We recorded from 94 well-isolated MT neurons in three awake macaque monkeys (32 in monkey N, 35 in monkey P, and 27 in monkey Q) while they fixed their gaze on a central point on a computer screen. An example stimulus set used in one of our experiments is shown in Fig. 1A. Figure 1, B and C, shows simulated data highlighting some differences between a separable and inseparable representation of two features. In a heat map representation of the joint tuning function for two stimulus features that each have a single-peaked tuning function, a separable combination appears as an ellipse that is either circular or vertically or horizontally oriented with no change in the location of the peak along the rows or the columns (Fig. 1B). In contrast, any tilt of the ellipse reflects inseparability in the combination of the two features and indicates a change in direction and binocular disparity preferences as the stimulus is varied in the other feature (Fig. 1C). It is important to note that this is not the only way a neuron may exhibit inseparable tuning. It is possible, for example, for the preferred direction to change sharply when the binocular disparity is changed from near to far values rather than gradually as indicated by the tilt. Such erratic changes in tuning would appear as random hot spots in different columns and rows in the joint tuning maps.

Fig. 1.

Experimental design and hypothesis. A: sample stimulus set used in one of our experiments. The stimuli consisted of the matrix populated by all combinations of the tested directions of motion and binocular disparities. B: simulated joint tuning function of a separable combination of direction and binocular disparity. Tuning curves in the marginal plots show several tuning curves sampled at different values of the other feature. Although the response magnitude changes as feature values vary away from the preferred, the preferred direction and binocular disparity do not change. C: simulated joint tuning function for one type of inseparable combination of direction and binocular disparity (same conventions as in B). In addition to the change in magnitude, the preferred direction and binocular disparity change as the other feature is varied in the visual stimulus. To read out information about the direction of a moving stimulus from this neuron, it is also necessary to know the binocular disparity of the stimulus.

Change in Tuning Preferences

Figure 2 shows the joint tuning function of a representative MT neuron.

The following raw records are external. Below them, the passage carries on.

-- ==== Sys2Proof/WellFormed.lean ====
section
/-! DEFINITION. Which commands a sender can give: a payload fits a frame, a broadcast is one the part takes
with its fitting length (any other broadcast is BROADCAST_IGNORED), an unknown kind is unknown, and the request
an INDEX edge carries is one a sender can give by itself. -/

namespace Sys2Proof

/-- The payload and destination of a request are those of a frame the part can judge to it. -/
def wellFormedRequest (dest : Dest) (kind : Byte) (p : List Byte) : Bool :=
  decide (p.length ≤ Config.maxPayload) &&
    (match dest with
     | .unicast => true
     | .broadcast => broadcastKind kind && fitsKind kind p)

/-- A request the sender can give, or no request at all. -/
def Instr.requestFits (i : Instr) : Bool :=
  match requestParts i with
  | some (dest, kind, p) => wellFormedRequest dest kind p
  | none => true

/-- A command the sender can give. -/
def Instr.wellFormed (i : Instr) : Bool :=
  match i with
  | .unknownKind k => (requestOf .unicast k []).isNone
  | .indexEvent ⟨_, some r⟩ => r.instr.requestFits
  | i => i.requestFits

end Sys2Proof
end

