/-! ## Queries, flags and notices -/

/-- IDENTIFY and STATUS change nothing and return the part's capacities and its state; FETCH NOTICE removes the
oldest notice and clears the overflow indicator (10 R175, R178, R179; 11 section 11.5). -/
def Obligations.IdentifyStatusAndFetch : Prop :=
  (∀ s : State, s.hears (.identify []) = true →
    exec (.identify []) s =
      .next (s.afterReply 0x01#8
        [0#8, 0x3B#8, 0x01#8, s.link.address, byte s.link.rate.toNat, 4#8, 40#8, 16#8, 8#8])) ∧
  (∀ s : State, s.hears (.status []) = true →
    exec (.status []) s =
      .next (s.afterReply 0x02#8
        ([0#8, byte s.mode.mode.code, byte s.mode.haltCause.code, byte s.press.state.code,
          byte s.rhythm.state.code, byte (s.rhythm.lastInterval / 256), byte s.rhythm.lastInterval,
          byte s.grade.advised.code, byte s.grade.floor.code, byte s.grade.common.toNat,
          byte s.grade.strike, byte s.grade.cleanRun] ++
         Zone.all.flatMap (fun z =>
          [byte (s.zones.zone.zone z).health.code, byte ((s.zones.zone.zone z).held.toNat / 256),
           byte (s.zones.zone.zone z).held.toNat]) ++
         [byte (s.zones.pressure.toNat / 256), byte s.zones.pressure.toNat,
          byte (s.notices.flags.toNat / 256), byte s.notices.flags.toNat,
          byte ((if s.notices.overflow then 1 else 0) + (if s.store.valid then 2 else 0) +
            (if s.store.busy then 4 else 0)),
          byte s.notices.queue.length] ++
         be32 s.track.advances.toNat ++ be32 s.press.strokes.toNat))) ∧
  (∀ s : State, s.hears (.fetchNotice []) = true →
    (∀ n x rest, s.notices.queue = (n, x) :: rest →
      exec (.fetchNotice []) s =
        .next ({ s with notices := { s.notices with queue := rest, overflow := false } }.afterReply 0x05#8
          ([0#8, byte (if s.notices.overflow then 1 else 0), byte rest.length, n, byte x.kindCode,
            byte x.body.length] ++ x.body))) ∧
    (s.notices.queue = [] →
      exec (.fetchNotice []) s =
        .next ({ s with notices := { s.notices with overflow := false } }.afterReply 0x05#8
          [11#8, byte (if s.notices.overflow then 1 else 0), 0#8])))

/-- CLEAR FLAGS clears the flags named, or answers RANGE beyond the twelve; SET NOTICE MASK and SET RETURN SIZE
replace their settings, the size brought into 1 to 8 (10 R176, R177, R181). -/
def Obligations.FlagMaskAndSizeRequests : Prop :=
  (∀ (hi lo : Byte) (s : State), s.hears (.clearFlags [hi, lo]) = true →
    (hi.toNat < 16 →
      ∃ flags : BitVec 12, (∀ n < 12, flags.getLsbD n =
          (s.notices.flags.getLsbD n && !(hi.toNat * 256 + lo.toNat).testBit n)) ∧
        exec (.clearFlags [hi, lo]) s =
          .next ({ s with notices := { s.notices with flags := flags } }.afterReply 0x03#8
            [0#8, byte (flags.toNat / 256), byte flags.toNat])) ∧
    (16 ≤ hi.toNat → exec (.clearFlags [hi, lo]) s = .next (s.afterReply 0x03#8 [5#8]))) ∧
  (∀ (m : Byte) (s : State), s.mode.mode ≠ .starting → ¬s.storing →
    (s.hears (.setNoticeMask [m]) = true →
      exec (.setNoticeMask [m]) s =
        .next ({ s with settings := { s.settings with noticeMask := m } }.afterReply 0x04#8 [0#8, m])) ∧
    (s.hears (.setReturnSize [m]) = true →
      (1 ≤ m.toNat ∧ m.toNat ≤ 8 →
        exec (.setReturnSize [m]) s =
          .next ({ s with settings := { s.settings with returnSize := m.toNat } }.afterReply 0x45#8
            [0#8, m])) ∧
      (m.toNat = 0 →
        exec (.setReturnSize [m]) s =
          .next ({ s with settings := { s.settings with returnSize := 1 } }.afterReply 0x45#8
            [1#8, 1#8])) ∧
      (8 < m.toNat →
        exec (.setReturnSize [m]) s =
          .next ({ s with settings := { s.settings with returnSize := 8 } }.afterReply 0x45#8
            [1#8, 8#8]))))

/-- An event sets its flag whatever the mask and whatever room the queue has; a masked notice is not made; a
notice is appended with the next number while fewer than 32 stand there, and dropped otherwise (10 R173). -/
def Obligations.NoticeQueueTakesEvents : Prop :=
  ∀ (q : NoticeUnit) (mask : BitVec 8) (n : Notice),
    (q.push mask n).hasFlag n.flag = true ∧
    (∀ f, q.hasFlag f = true → (q.push mask n).hasFlag f = true) ∧
    (∀ f, f ≠ n.flag → f ≠ .queueOverflow → (q.push mask n).hasFlag f = q.hasFlag f) ∧
    (mask.getLsbD n.flag.bit = false →
      (q.push mask n).queue = q.queue ∧ (q.push mask n).overflow = q.overflow ∧
      (q.push mask n).nextNumber = q.nextNumber ∧
      (q.push mask n).hasFlag .queueOverflow = q.hasFlag .queueOverflow) ∧
    (mask.getLsbD n.flag.bit = true → q.queue.length < 32 →
      (q.push mask n).queue = q.queue ++ [(q.nextNumber, n)] ∧ (q.push mask n).overflow = q.overflow ∧
      (q.push mask n).nextNumber = q.nextNumber + 1#8 ∧
      (q.push mask n).hasFlag .queueOverflow = q.hasFlag .queueOverflow) ∧
    (mask.getLsbD n.flag.bit = true → 32 ≤ q.queue.length →
      (q.push mask n).queue = q.queue ∧ (q.push mask n).overflow = true ∧
      (q.push mask n).nextNumber = q.nextNumber ∧ (q.push mask n).hasFlag .queueOverflow = true)

/-! ## Settings -/

/-- The six relations in their order: the check number is that of the first that does not hold (01 R2). -/
def Obligations.LineConsistencyCheck : Prop :=
  ∀ c : LineConfig,
    let holds (k : Nat) : Prop :=
      match k with
      | 1 => c.pPlace < c.pSeal ∧ c.pSeal < c.pVision ∧ c.pVision < c.pGate
      | 2 => c.dFill ≤ c.pSeal
      | 3 => c.pPlace + 1 ≤ c.dPlace ∧ c.dPlace ≤ c.pSeal
      | 4 => c.pVision + 1 ≤ c.dVision ∧ c.dVision ≤ c.pGate
      | 5 => c.periods.q0 < c.periods.q1 ∧ c.periods.q1 < c.periods.q2 ∧ c.periods.q2 < c.periods.q3
      | 6 => c.recoverRun = 0 ∨ c.recoverRun ≥ c.cleanRun
      | _ => True
    (lineCheck c = 0 ↔ ∀ k, holds k) ∧
    (∀ k, k ≠ 0 → (lineCheck c = k ↔ ¬holds k ∧ ∀ j < k, holds j)) ∧
    (∀ lanes, lineCheck { c with lanes := lanes } = lineCheck c)
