-- ==== Sys2Proof/Laws/Ops.lean ====
section
/-! SUPPORT. What each shared operation can do: the fields it leaves alone, field by field for the operations without
cases and in one lemma for the others, and what the track, the marking procedure, the queue and a request give. -/

namespace Sys2Proof.Machine

/-! ## Operations without cases: every field they leave alone -/

namespace State

variable (s : State)

@[simp] theorem raise_now (n : Notice) : (s.raise n).now = s.now := rfl
@[simp] theorem raise_freeDraws (n : Notice) : (s.raise n).freeDraws = s.freeDraws := rfl
@[simp] theorem raise_phase (n : Notice) : (s.raise n).phase = s.phase := rfl
@[simp] theorem raise_pins (n : Notice) : (s.raise n).pins = s.pins := rfl
@[simp] theorem raise_settings (n : Notice) : (s.raise n).settings = s.settings := rfl
@[simp] theorem raise_store (n : Notice) : (s.raise n).store = s.store := rfl
@[simp] theorem raise_mode (n : Notice) : (s.raise n).mode = s.mode := rfl
@[simp] theorem raise_track (n : Notice) : (s.raise n).track = s.track := rfl
@[simp] theorem raise_zones (n : Notice) : (s.raise n).zones = s.zones := rfl
@[simp] theorem raise_press (n : Notice) : (s.raise n).press = s.press := rfl
@[simp] theorem raise_rhythm (n : Notice) : (s.raise n).rhythm = s.rhythm := rfl
@[simp] theorem raise_grade (n : Notice) : (s.raise n).grade = s.grade := rfl
@[simp] theorem raise_discharge (n : Notice) : (s.raise n).discharge = s.discharge := rfl
@[simp] theorem raise_link (n : Notice) : (s.raise n).link = s.link := rfl
@[simp] theorem raise_pending (n : Notice) : (s.raise n).pending = s.pending := rfl

@[simp] theorem setFlag_now (f : EventFlag) : (s.setFlag f).now = s.now := rfl
@[simp] theorem setFlag_freeDraws (f : EventFlag) : (s.setFlag f).freeDraws = s.freeDraws := rfl
@[simp] theorem setFlag_phase (f : EventFlag) : (s.setFlag f).phase = s.phase := rfl
@[simp] theorem setFlag_pins (f : EventFlag) : (s.setFlag f).pins = s.pins := rfl
@[simp] theorem setFlag_settings (f : EventFlag) : (s.setFlag f).settings = s.settings := rfl
@[simp] theorem setFlag_store (f : EventFlag) : (s.setFlag f).store = s.store := rfl
@[simp] theorem setFlag_mode (f : EventFlag) : (s.setFlag f).mode = s.mode := rfl
@[simp] theorem setFlag_track (f : EventFlag) : (s.setFlag f).track = s.track := rfl
@[simp] theorem setFlag_zones (f : EventFlag) : (s.setFlag f).zones = s.zones := rfl
@[simp] theorem setFlag_press (f : EventFlag) : (s.setFlag f).press = s.press := rfl
@[simp] theorem setFlag_rhythm (f : EventFlag) : (s.setFlag f).rhythm = s.rhythm := rfl
@[simp] theorem setFlag_grade (f : EventFlag) : (s.setFlag f).grade = s.grade := rfl
@[simp] theorem setFlag_discharge (f : EventFlag) : (s.setFlag f).discharge = s.discharge := rfl
@[simp] theorem setFlag_link (f : EventFlag) : (s.setFlag f).link = s.link := rfl
@[simp] theorem setFlag_pending (f : EventFlag) : (s.setFlag f).pending = s.pending := rfl

@[simp] theorem onBank_now (f : CounterBank → CounterBank) : (s.onBank f).now = s.now := rfl
@[simp] theorem onBank_freeDraws (f : CounterBank → CounterBank) : (s.onBank f).freeDraws = s.freeDraws := rfl
@[simp] theorem onBank_phase (f : CounterBank → CounterBank) : (s.onBank f).phase = s.phase := rfl
@[simp] theorem onBank_pins (f : CounterBank → CounterBank) : (s.onBank f).pins = s.pins := rfl
@[simp] theorem onBank_settings (f : CounterBank → CounterBank) : (s.onBank f).settings = s.settings := rfl
@[simp] theorem onBank_store (f : CounterBank → CounterBank) : (s.onBank f).store = s.store := rfl
@[simp] theorem onBank_mode (f : CounterBank → CounterBank) : (s.onBank f).mode = s.mode := rfl
@[simp] theorem onBank_track (f : CounterBank → CounterBank) : (s.onBank f).track = s.track := rfl
@[simp] theorem onBank_zones (f : CounterBank → CounterBank) : (s.onBank f).zones = s.zones := rfl
@[simp] theorem onBank_press (f : CounterBank → CounterBank) : (s.onBank f).press = s.press := rfl
@[simp] theorem onBank_rhythm (f : CounterBank → CounterBank) : (s.onBank f).rhythm = s.rhythm := rfl
@[simp] theorem onBank_grade (f : CounterBank → CounterBank) : (s.onBank f).grade = s.grade := rfl
@[simp] theorem onBank_notices (f : CounterBank → CounterBank) : (s.onBank f).notices = s.notices := rfl
@[simp] theorem onBank_link (f : CounterBank → CounterBank) : (s.onBank f).link = s.link := rfl
@[simp] theorem onBank_pending (f : CounterBank → CounterBank) : (s.onBank f).pending = s.pending := rfl

@[simp] theorem setRows_now (r : List Row) : (s.setRows r).now = s.now := rfl
@[simp] theorem setRows_freeDraws (r : List Row) : (s.setRows r).freeDraws = s.freeDraws := rfl
@[simp] theorem setRows_phase (r : List Row) : (s.setRows r).phase = s.phase := rfl
@[simp] theorem setRows_pins (r : List Row) : (s.setRows r).pins = s.pins := rfl
@[simp] theorem setRows_settings (r : List Row) : (s.setRows r).settings = s.settings := rfl
@[simp] theorem setRows_store (r : List Row) : (s.setRows r).store = s.store := rfl
@[simp] theorem setRows_mode (r : List Row) : (s.setRows r).mode = s.mode := rfl
@[simp] theorem setRows_zones (r : List Row) : (s.setRows r).zones = s.zones := rfl
@[simp] theorem setRows_press (r : List Row) : (s.setRows r).press = s.press := rfl
@[simp] theorem setRows_rhythm (r : List Row) : (s.setRows r).rhythm = s.rhythm := rfl
@[simp] theorem setRows_grade (r : List Row) : (s.setRows r).grade = s.grade := rfl
@[simp] theorem setRows_discharge (r : List Row) : (s.setRows r).discharge = s.discharge := rfl
@[simp] theorem setRows_notices (r : List Row) : (s.setRows r).notices = s.notices := rfl
@[simp] theorem setRows_link (r : List Row) : (s.setRows r).link = s.link := rfl
@[simp] theorem setRows_pending (r : List Row) : (s.setRows r).pending = s.pending := rfl

@[simp] theorem putCard_now (f : Found) (c : CardRecord) : (s.putCard f c).now = s.now := rfl
@[simp] theorem putCard_freeDraws (f : Found) (c : CardRecord) : (s.putCard f c).freeDraws = s.freeDraws := rfl
@[simp] theorem putCard_phase (f : Found) (c : CardRecord) : (s.putCard f c).phase = s.phase := rfl
@[simp] theorem putCard_pins (f : Found) (c : CardRecord) : (s.putCard f c).pins = s.pins := rfl
@[simp] theorem putCard_settings (f : Found) (c : CardRecord) : (s.putCard f c).settings = s.settings := rfl
@[simp] theorem putCard_store (f : Found) (c : CardRecord) : (s.putCard f c).store = s.store := rfl
@[simp] theorem putCard_mode (f : Found) (c : CardRecord) : (s.putCard f c).mode = s.mode := rfl
@[simp] theorem putCard_zones (f : Found) (c : CardRecord) : (s.putCard f c).zones = s.zones := rfl
@[simp] theorem putCard_press (f : Found) (c : CardRecord) : (s.putCard f c).press = s.press := rfl
@[simp] theorem putCard_rhythm (f : Found) (c : CardRecord) : (s.putCard f c).rhythm = s.rhythm := rfl
@[simp] theorem putCard_grade (f : Found) (c : CardRecord) : (s.putCard f c).grade = s.grade := rfl
@[simp] theorem putCard_discharge (f : Found) (c : CardRecord) : (s.putCard f c).discharge = s.discharge := rfl
@[simp] theorem putCard_notices (f : Found) (c : CardRecord) : (s.putCard f c).notices = s.notices := rfl
@[simp] theorem putCard_link (f : Found) (c : CardRecord) : (s.putCard f c).link = s.link := rfl
@[simp] theorem putCard_pending (f : Found) (c : CardRecord) : (s.putCard f c).pending = s.pending := rfl

@[simp] theorem purge_now : (s.purge).now = s.now := rfl
@[simp] theorem purge_freeDraws : (s.purge).freeDraws = s.freeDraws := rfl
@[simp] theorem purge_phase : (s.purge).phase = s.phase := rfl
@[simp] theorem purge_pins : (s.purge).pins = s.pins := rfl
@[simp] theorem purge_settings : (s.purge).settings = s.settings := rfl
@[simp] theorem purge_store : (s.purge).store = s.store := rfl
@[simp] theorem purge_mode : (s.purge).mode = s.mode := rfl
@[simp] theorem purge_zones : (s.purge).zones = s.zones := rfl
@[simp] theorem purge_press : (s.purge).press = s.press := rfl
@[simp] theorem purge_rhythm : (s.purge).rhythm = s.rhythm := rfl
@[simp] theorem purge_grade : (s.purge).grade = s.grade := rfl
@[simp] theorem purge_notices : (s.purge).notices = s.notices := rfl
@[simp] theorem purge_link : (s.purge).link = s.link := rfl
@[simp] theorem purge_pending : (s.purge).pending = s.pending := rfl

@[simp] theorem rebuildTrack_now : (s.rebuildTrack).now = s.now := rfl
@[simp] theorem rebuildTrack_freeDraws : (s.rebuildTrack).freeDraws = s.freeDraws := rfl
@[simp] theorem rebuildTrack_phase : (s.rebuildTrack).phase = s.phase := rfl
@[simp] theorem rebuildTrack_pins : (s.rebuildTrack).pins = s.pins := rfl
@[simp] theorem rebuildTrack_settings : (s.rebuildTrack).settings = s.settings := rfl
@[simp] theorem rebuildTrack_store : (s.rebuildTrack).store = s.store := rfl
@[simp] theorem rebuildTrack_mode : (s.rebuildTrack).mode = s.mode := rfl
@[simp] theorem rebuildTrack_zones : (s.rebuildTrack).zones = s.zones := rfl
@[simp] theorem rebuildTrack_press : (s.rebuildTrack).press = s.press := rfl
@[simp] theorem rebuildTrack_rhythm : (s.rebuildTrack).rhythm = s.rhythm := rfl
@[simp] theorem rebuildTrack_grade : (s.rebuildTrack).grade = s.grade := rfl
@[simp] theorem rebuildTrack_discharge : (s.rebuildTrack).discharge = s.discharge := rfl
@[simp] theorem rebuildTrack_notices : (s.rebuildTrack).notices = s.notices := rfl
@[simp] theorem rebuildTrack_link : (s.rebuildTrack).link = s.link := rfl
@[simp] theorem rebuildTrack_pending : (s.rebuildTrack).pending = s.pending := rfl

@[simp] theorem reach_freeDraws (t : Nat) : (s.reach t).freeDraws = s.freeDraws := rfl
@[simp] theorem reach_phase (t : Nat) : (s.reach t).phase = s.phase := rfl
@[simp] theorem reach_pins (t : Nat) : (s.reach t).pins = s.pins := rfl
@[simp] theorem reach_settings (t : Nat) : (s.reach t).settings = s.settings := rfl
@[simp] theorem reach_store (t : Nat) : (s.reach t).store = s.store := rfl
@[simp] theorem reach_mode (t : Nat) : (s.reach t).mode = s.mode := rfl
@[simp] theorem reach_track (t : Nat) : (s.reach t).track = s.track := rfl
@[simp] theorem reach_zones (t : Nat) : (s.reach t).zones = s.zones := rfl
@[simp] theorem reach_press (t : Nat) : (s.reach t).press = s.press := rfl
@[simp] theorem reach_rhythm (t : Nat) : (s.reach t).rhythm = s.rhythm := rfl
@[simp] theorem reach_grade (t : Nat) : (s.reach t).grade = s.grade := rfl
@[simp] theorem reach_discharge (t : Nat) : (s.reach t).discharge = s.discharge := rfl
@[simp] theorem reach_notices (t : Nat) : (s.reach t).notices = s.notices := rfl
@[simp] theorem reach_link (t : Nat) : (s.reach t).link = s.link := rfl
@[simp] theorem reach_pending (t : Nat) : (s.reach t).pending = s.pending := rfl

@[simp] theorem elapse_freeDraws (ms : Nat) : (s.elapse ms).freeDraws = s.freeDraws := rfl
@[simp] theorem elapse_phase (ms : Nat) : (s.elapse ms).phase = s.phase := rfl
@[simp] theorem elapse_pins (ms : Nat) : (s.elapse ms).pins = s.pins := rfl
@[simp] theorem elapse_settings (ms : Nat) : (s.elapse ms).settings = s.settings := rfl
@[simp] theorem elapse_store (ms : Nat) : (s.elapse ms).store = s.store := rfl
@[simp] theorem elapse_mode (ms : Nat) : (s.elapse ms).mode = s.mode := rfl
@[simp] theorem elapse_track (ms : Nat) : (s.elapse ms).track = s.track := rfl
@[simp] theorem elapse_zones (ms : Nat) : (s.elapse ms).zones = s.zones := rfl
@[simp] theorem elapse_press (ms : Nat) : (s.elapse ms).press = s.press := rfl
@[simp] theorem elapse_rhythm (ms : Nat) : (s.elapse ms).rhythm = s.rhythm := rfl
@[simp] theorem elapse_grade (ms : Nat) : (s.elapse ms).grade = s.grade := rfl
@[simp] theorem elapse_discharge (ms : Nat) : (s.elapse ms).discharge = s.discharge := rfl
@[simp] theorem elapse_notices (ms : Nat) : (s.elapse ms).notices = s.notices := rfl
@[simp] theorem elapse_link (ms : Nat) : (s.elapse ms).link = s.link := rfl
@[simp] theorem elapse_pending (ms : Nat) : (s.elapse ms).pending = s.pending := rfl

@[simp] theorem frameTaken_now : (s.frameTaken).now = s.now := rfl
@[simp] theorem frameTaken_freeDraws : (s.frameTaken).freeDraws = s.freeDraws := rfl
@[simp] theorem frameTaken_phase : (s.frameTaken).phase = s.phase := rfl
@[simp] theorem frameTaken_pins : (s.frameTaken).pins = s.pins := rfl
@[simp] theorem frameTaken_settings : (s.frameTaken).settings = s.settings := rfl
@[simp] theorem frameTaken_store : (s.frameTaken).store = s.store := rfl
@[simp] theorem frameTaken_mode : (s.frameTaken).mode = s.mode := rfl
@[simp] theorem frameTaken_track : (s.frameTaken).track = s.track := rfl
@[simp] theorem frameTaken_zones : (s.frameTaken).zones = s.zones := rfl
@[simp] theorem frameTaken_press : (s.frameTaken).press = s.press := rfl
@[simp] theorem frameTaken_rhythm : (s.frameTaken).rhythm = s.rhythm := rfl
@[simp] theorem frameTaken_grade : (s.frameTaken).grade = s.grade := rfl
@[simp] theorem frameTaken_discharge : (s.frameTaken).discharge = s.discharge := rfl
@[simp] theorem frameTaken_notices : (s.frameTaken).notices = s.notices := rfl
@[simp] theorem frameTaken_pending : (s.frameTaken).pending = s.pending := rfl

@[simp] theorem answer_now (k : Byte) (p : List Byte) : (s.answer k p).now = s.now := rfl
@[simp] theorem answer_freeDraws (k : Byte) (p : List Byte) : (s.answer k p).freeDraws = s.freeDraws := rfl
@[simp] theorem answer_phase (k : Byte) (p : List Byte) : (s.answer k p).phase = s.phase := rfl
@[simp] theorem answer_pins (k : Byte) (p : List Byte) : (s.answer k p).pins = s.pins := rfl
@[simp] theorem answer_settings (k : Byte) (p : List Byte) : (s.answer k p).settings = s.settings := rfl
@[simp] theorem answer_store (k : Byte) (p : List Byte) : (s.answer k p).store = s.store := rfl
@[simp] theorem answer_mode (k : Byte) (p : List Byte) : (s.answer k p).mode = s.mode := rfl
@[simp] theorem answer_track (k : Byte) (p : List Byte) : (s.answer k p).track = s.track := rfl
@[simp] theorem answer_zones (k : Byte) (p : List Byte) : (s.answer k p).zones = s.zones := rfl
@[simp] theorem answer_press (k : Byte) (p : List Byte) : (s.answer k p).press = s.press := rfl
@[simp] theorem answer_rhythm (k : Byte) (p : List Byte) : (s.answer k p).rhythm = s.rhythm := rfl
@[simp] theorem answer_grade (k : Byte) (p : List Byte) : (s.answer k p).grade = s.grade := rfl
@[simp] theorem answer_discharge (k : Byte) (p : List Byte) : (s.answer k p).discharge = s.discharge := rfl
@[simp] theorem answer_notices (k : Byte) (p : List Byte) : (s.answer k p).notices = s.notices := rfl
@[simp] theorem answer_pending (k : Byte) (p : List Byte) : (s.answer k p).pending = s.pending := rfl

The top marginal panel shows direction tuning curves obtained when the stimulus was presented at each binocular disparity. The left marginal panel shows the same data arranged to show the binocular disparity tuning collected at different directions of motion. The same information is shown again in the two-dimensional (2-D) heat map, in which the entire joint tuning function (the response to each combination of direction and binocular disparity) is shown. The direction tuning curves show that while the overall firing rate changes at different binocular disparities, the direction preferences of this cell remain virtually identical. The results are similar for the binocular disparity tuning as stimulus direction is changed. This is also evident in the 2-D joint tuning function from the consistent location of the peaks between the rows and columns (compare to Fig. 1C).

Fig. 2.

Example joint tuning function from a single neuron. The joint tuning curve of a neuron recorded from monkey Q is shown in the two-dimensional (2-D) heat map. The hatched region indicates stimulus directions that were not sampled for this neuron because of the nonuniform sampling of directions in neurons recorded from monkey Q (see materials and methods). The luminance scale indicates the firing rate in spikes per second. The individual direction and binocular disparity tuning curves are shown in top and left marginal panels, respectively. The values to the right of each plot indicate the values of the other feature for each tuning curve. The direction tuning curves are shown with the best-fit von Mises functions, and the binocular disparity tuning curves are shown with the best-fit Gabor functions. The binocular disparity tuning curve measured at the preferred direction (120°) and the direction tuning curve at the preferred binocular disparity (0.8°) are shown with the SE around each data point; the SE is smaller than most data points for both tuning curves. This neuron was significantly modulated by stimulus direction when the stimulus was at all binocular disparities and significantly modulated by binocular disparity at all tested stimulus directions.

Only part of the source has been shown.